Friday, April 25, 2014

Puberty Woes


So I've been looking online for advice on having the puberty talk with my girls. Everything I have found so far says to be honest and open. Well, duh. I'm not going to lie about it and I won't hide anything about it either. I'm more looking for how to start the conversation. Add to that, how do I keep my overly emotional Fiona from freaking out about bleeding once a month? She doesn't like blood and has less pain tolerance that I do, which is saying a lot. I don't deal well with pain. I don't like it. When I hurt, anywhere, I shut down pretty quick. Fiona goes to the opposite extreme. She cries and screams. The whole world must know that she hurts.


Then there is Shannon. I'm not sure how she will react to the idea either, but I can almost guarantee that she will have a million questions. She is curious about everything and wants to know everything. She also doesn't like blood, but she deals with it better. As for pain, she's had her share of accidents and I think her pain tolerance is much better. She might still cry about it, but for that to happen, I know it really hurts. Not to say that Fiona doesn't really hurt; I just don't know how bad she hurts as she reacts the same whether it's a “I bumped into the wall” or “I fell off my scooter on the road and have asphalt lodged in the scratches on my knees and elbows”.

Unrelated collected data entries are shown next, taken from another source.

@[simp] theorem State.emitData_par (b : Byte) : (s.emitData b).par = s.par := rfl
@[simp] theorem State.emitData_rb (b : Byte) : (s.emitData b).rb = s.rb := rfl
@[simp] theorem State.emitData_timers (b : Byte) : (s.emitData b).timers = s.timers := rfl
@[simp] theorem State.emitData_sch (b : Byte) : (s.emitData b).sch = s.sch := rfl
@[simp] theorem State.emitData_drain (b : Byte) : (s.emitData b).drain = s.drain := rfl
@[simp] theorem State.emitData_tick (b : Byte) : (s.emitData b).tick = s.tick := rfl
@[simp] theorem State.emitData_inp (b : Byte) : (s.emitData b).inp = s.inp := rfl
@[simp] theorem State.emitData_out (b : Byte) : (s.emitData b).out = s.out.set .C ((s.out.get .C).put (dataWord b)) := rfl
@[simp] theorem State.emitData_dispatch (b : Byte) : (s.emitData b).dispatch = s.dispatch := rfl
@[simp] theorem State.emitData_active (b : Byte) : (s.emitData b).active = s.active := rfl
@[simp] theorem State.emitData_resets (b : Byte) : (s.emitData b).resets = s.resets := rfl
@[simp] theorem State.emitData_schedule (b : Byte) : (s.emitData b).schedule = s.schedule := rfl

@[simp] theorem State.withPending_par (p : Port) (ws : List Word) : (s.withPending p ws).par = s.par := rfl
@[simp] theorem State.withPending_rb (p : Port) (ws : List Word) : (s.withPending p ws).rb = s.rb := rfl
@[simp] theorem State.withPending_timers (p : Port) (ws : List Word) : (s.withPending p ws).timers = s.timers := rfl
@[simp] theorem State.withPending_sch (p : Port) (ws : List Word) : (s.withPending p ws).sch = s.sch := rfl
@[simp] theorem State.withPending_drain (p : Port) (ws : List Word) : (s.withPending p ws).drain = s.drain := rfl
@[simp] theorem State.withPending_tick (p : Port) (ws : List Word) : (s.withPending p ws).tick = s.tick := rfl
@[simp] theorem State.withPending_inp (p : Port) (ws : List Word) : (s.withPending p ws).inp = s.inp.set p ws := rfl
@[simp] theorem State.withPending_out (p : Port) (ws : List Word) : (s.withPending p ws).out = s.out := rfl
@[simp] theorem State.withPending_dispatch (p : Port) (ws : List Word) : (s.withPending p ws).dispatch = s.dispatch := rfl
@[simp] theorem State.withPending_active (p : Port) (ws : List Word) : (s.withPending p ws).active = s.active := rfl
@[simp] theorem State.withPending_resets (p : Port) (ws : List Word) : (s.withPending p ws).resets = s.resets := rfl
@[simp] theorem State.withPending_schedule (p : Port) (ws : List Word) : (s.withPending p ws).schedule = s.schedule := rfl

@[simp] theorem State.takeCommand_par : (s.takeCommand).par = s.par := rfl
@[simp] theorem State.takeCommand_rb : (s.takeCommand).rb = s.rb := rfl
@[simp] theorem State.takeCommand_timers : (s.takeCommand).timers = s.timers := rfl
@[simp] theorem State.takeCommand_sch : (s.takeCommand).sch = s.sch := rfl
@[simp] theorem State.takeCommand_drain : (s.takeCommand).drain = s.drain := rfl
@[simp] theorem State.takeCommand_tick : (s.takeCommand).tick = s.tick := rfl
@[simp] theorem State.takeCommand_inp : (s.takeCommand).inp = s.inp.set s.active (dropCommand (s.inp.get s.active)) := rfl
@[simp] theorem State.takeCommand_out : (s.takeCommand).out = s.out := rfl
@[simp] theorem State.takeCommand_dispatch : (s.takeCommand).dispatch = s.dispatch := rfl
@[simp] theorem State.takeCommand_active : (s.takeCommand).active = s.active := rfl
@[simp] theorem State.takeCommand_resets : (s.takeCommand).resets = s.resets := rfl
@[simp] theorem State.takeCommand_schedule : (s.takeCommand).schedule = s.schedule := rfl
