/-- Only a turn of port P fills the buffer: a reset and a fresh buffer leave it empty, and a read makes room. -/
theorem RingStep.not_full {e : Option Event} (h : RingStep s t e) (hs : s.Inv) (ht : t.Inv) (hf : s.rb.full = false)
    (hp : e ≠ some (.turn .P)) : t.rb.full = false := by
  cases h with
  | same hrb => rwa [hrb]
  | fresh cap hrb => exact ht.not_full_of_head_eq_tail (by rw [hrb]; rfl)
  | store => exact absurd rfl hp
  | take he hrb => exact hrb ▸ hs.not_full_withTail_advance he
  | reset hn he => exact ht.not_full_of_head_eq_tail he

/-- Settles O54: "not full" by what a step makes of the ring buffer, "available" because the oldest byte stays. -/
theorem polledAnswersStayTrue : Obligations.PolledAnswersStayTrue := by
  refine fun s t hinv h => ⟨fun hf hp => ?_, fun he hc hr hi => ?_⟩
  · exact (step_ringStep h).not_full hinv (hinv.step h) hf hp
  · have holdest : OldestIs s (s.slot s.rb.tail.toNat) := ⟨hinv, he, rfl⟩
    exact (holdest.step h hc hr hi).not_empty

/-! ### The reset event (R147, R148) -/

/-- A reset discards the words not yet taken. -/
@[simp] theorem State.doReset_inp_get (s : State) (p : Port) : s.doReset.inp.get p = [] := by cases p <;> rfl

/-- A reset cuts each response channel and takes no word off it. -/
@[simp] theorem State.doReset_out_get (s : State) (p : Port) : s.doReset.out.get p = (s.out.get p).cut :=
  PerPort.get_map ..

/-- No tick is in flight after a reset, so an acknowledgement then is one nobody awaits. -/
theorem ackStep_doReset (s : State) : ackStep s.doReset = .next s.doReset := ackStep_of_not_waiting nofun

theorem step_reset {es : List Event} (hs : s.schedule = .reset :: es) : step s = .next (s.withSchedule es).doReset :=
  step_of_schedule hs

/-- Settles O2: the channels as `Channel.cut` leaves them, every other field by the definition of the reset state. -/
theorem resetEventFromAnyState : Obligations.ResetEventFromAnyState := by
  intro s es hs
  have hout (p : Port) : ((s.withSchedule es).doReset.out.get p).words = (s.out.get p).words ∧
      ((s.withSchedule es).doReset.out.get p).sent = [] := by
    rw [State.doReset_out_get]
    exact ⟨Channel.cut_words _, rfl⟩
  exact ⟨(s.withSchedule es).doReset, step_reset hs, rfl, rfl, rfl, rfl, rfl, List.length_replicate, rfl, rfl,
    State.doReset_inp_get _, hout, Channel.cut_words _, rfl, rfl, ackStep_doReset _⟩

end Sys2Proof.Machine
end
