-- ==== Sys2Proof/Word.lean ====
section
/-! DEFINITION. The word types of the model: bytes, register words, port data, addresses and the
64-bit encodings of binary64 values (20_memory.md R100, R103; 10_state.md R34). -/

namespace Sys2Proof

/-- A byte of a buffer memory (20_memory.md R100). -/
abbrev Byte := BitVec 8

/-- The contents of a 32-bit register, and a command word (10_state.md R34, 30_encoding.md R140). -/
abbrev Word := BitVec 32

/-- The data of one host access, at most 8 bytes (20_memory.md R110). -/
abbrev DWord := BitVec 64

/-- An address of the block's space of 2^21 bytes (20_memory.md R100). -/
abbrev Addr := BitVec 21

/-- The IEEE 754 binary64 encoding of a sample-domain value (20_memory.md R103). -/
abbrev F64 := BitVec 64

/-- A complex sample: real (in-phase) and imaginary (quadrature) part (20_memory.md R103). -/
structure Cx where
  /-- in-phase (real) part -/
  re : F64
  /-- quadrature (imaginary) part -/
  im : F64
deriving DecidableEq, Repr, Inhabited

end Sys2Proof
end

I'm also nervous about PMS. I've been lucky so far. Due to my choice of birth control, I haven't had to deal with a period for most of the time my children have been alive. This will all change in June when I get my tubes tied. Add to that, I also have 2 step daughters who are very close in age to my girls. I'm not looking forward to the possibility of all 5 of us being on our cycle at the same time. We just might blow the roof off of the house. I really feel bad for Ted and his dad (who we live with). I'm sure Ted will probably be ok, but I feel bad that he will have to deal with it. As for Wayne, he's a 70 year old who only has boys. I'm not sure how he will handle the lovely mood swings.

I know I need to have this talk soon. Hopefully, I can find the words and the time to do it right. Wish me luck!